- [WHAT YOU SHOULD DO]: Starting with the first line below, reproduce each line exactly until you have included the one bearing "DMA_RUN_WRITE (R606). -/".

---------- RECORDS FOR THE EXERCISE

-- ==== Sys2Proof/Machine/DmaCmds.lean ====
section
/-! DEFINITION. The commands of DMA channels and check-value units (spec/16, spec/17). -/

namespace Sys2Proof.Machine

/-- DMA_RUN (R606). -/
def execDmaRun (n : Fin 64) (s : State) : Host.Outcome State Fault Refusal :=
  s.run fun c b => dmRunAct c n.val b

/-- DMA_RUN_WRITE (R606). -/
def execDmaRunWrite (ag : Agent) (n : Fin 64) (v : Word) (s : State) : Host.Outcome State Fault Refusal :=
  s.run fun c b => regStore c ag (R.DM_CTL n.val) v.toNat b

/-- DMA_HALT (R606). -/
def execDmaHalt (n : Fin 64) (s : State) : Host.Outcome State Fault Refusal :=
  s.run fun c b => dmHaltAct c n.val b

/-- DMA_HALT_WRITE (R606). -/
def execDmaHaltWrite (ag : Agent) (n : Fin 64) (v : Word) (s : State) : Host.Outcome State Fault Refusal :=
  s.run fun c b => regStore c ag (R.DM_CTL n.val) v.toNat b

/-- DMA_ABORT (R606). -/
def execDmaAbort (ag : Agent) (n : Fin 64) (v : Word) (s : State) : Host.Outcome State Fault Refusal :=
  s.run fun c b => regStore c ag (R.DM_CTL n.val) v.toNat b

/-- DMA_DESCRIPTOR_FETCH (R611). -/
def execDmaDescriptorFetch (n : Fin 64) (s : State) : Host.Outcome State Fault Refusal :=
  s.run fun c b => dmFetch c n.val b

/-- DMA_ELEMENT (R594). -/
def execDmaElement (n : Fin 64) (s : State) : Host.Outcome State Fault Refusal :=
  s.run fun c b => dmElement c n.val b

/-- DMA_PACE_RESUME (R604). -/
def execDmaPaceResume (n : Fin 64) (s : State) : Host.Outcome State Fault Refusal :=
  s.run fun c b => dmResume c n.val b

/-- DMA_PACE_TIMEOUT (R605). -/
def execDmaPaceTimeout (n : Fin 64) (s : State) : Host.Outcome State Fault Refusal :=
  s.run fun c b => dmTimeout c n.val b

/-- DMA_HANDBACK (R608). -/
def execDmaHandback (n : Fin 64) (s : State) : Host.Outcome State Fault Refusal :=
  s.run fun c b => dmHandback c n.val b

/-- CV_START (R621). -/
def execCvStart (ag : Agent) (n : Fin 32) (v : Word) (s : State) : Host.Outcome State Fault Refusal :=
  s.run fun c b => regStore c ag (R.CV_CTL n.val) v.toNat b

/-- CV_DATA (R619). -/
def execCvData (ag : Agent) (n : Fin 32) (v : Word) (s : State) : Host.Outcome State Fault Refusal :=
  s.run fun c b => regStore c ag (R.CV_DATA n.val) v.toNat b

/-- CV_END (R620). -/
def execCvEnd (ag : Agent) (n : Fin 32) (v : Word) (s : State) : Host.Outcome State Fault Refusal :=
  s.run fun c b => regStore c ag (R.CV_CTL n.val) v.toNat b

/-- CV_RUN_WRITE (R623). -/
def execCvRunWrite (ag : Agent) (n : Fin 32) (v : Word) (s : State) : Host.Outcome State Fault Refusal :=
  s.run fun c b => regStore c ag (R.CV_RUN n.val) v.toNat b

/-- CV_CLIENT_MESSAGE (R617). -/
def execCvClientMessage (n : Fin 24) (s : State) : Host.Outcome State Fault Refusal :=
  s.run fun c b => cvFbMessage c n.val b

end Sys2Proof.Machine
end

--------------------

- [ANSWER BOX]:
-- ==== Sys2Proof/Machine/DmaCmds.lean ====
section
/-! DEFINITION. The commands of DMA channels and check-value units (spec/16, spec/17). -/

namespace Sys2Proof.Machine

/-- DMA_RUN (R606). -/
def execDmaRun (n : Fin 64) (s : State) : Host.Outcome State Fault Refusal :=
  s.run fun c b => dmRunAct c n.val b

/-- DMA_RUN_WRITE (R606). -/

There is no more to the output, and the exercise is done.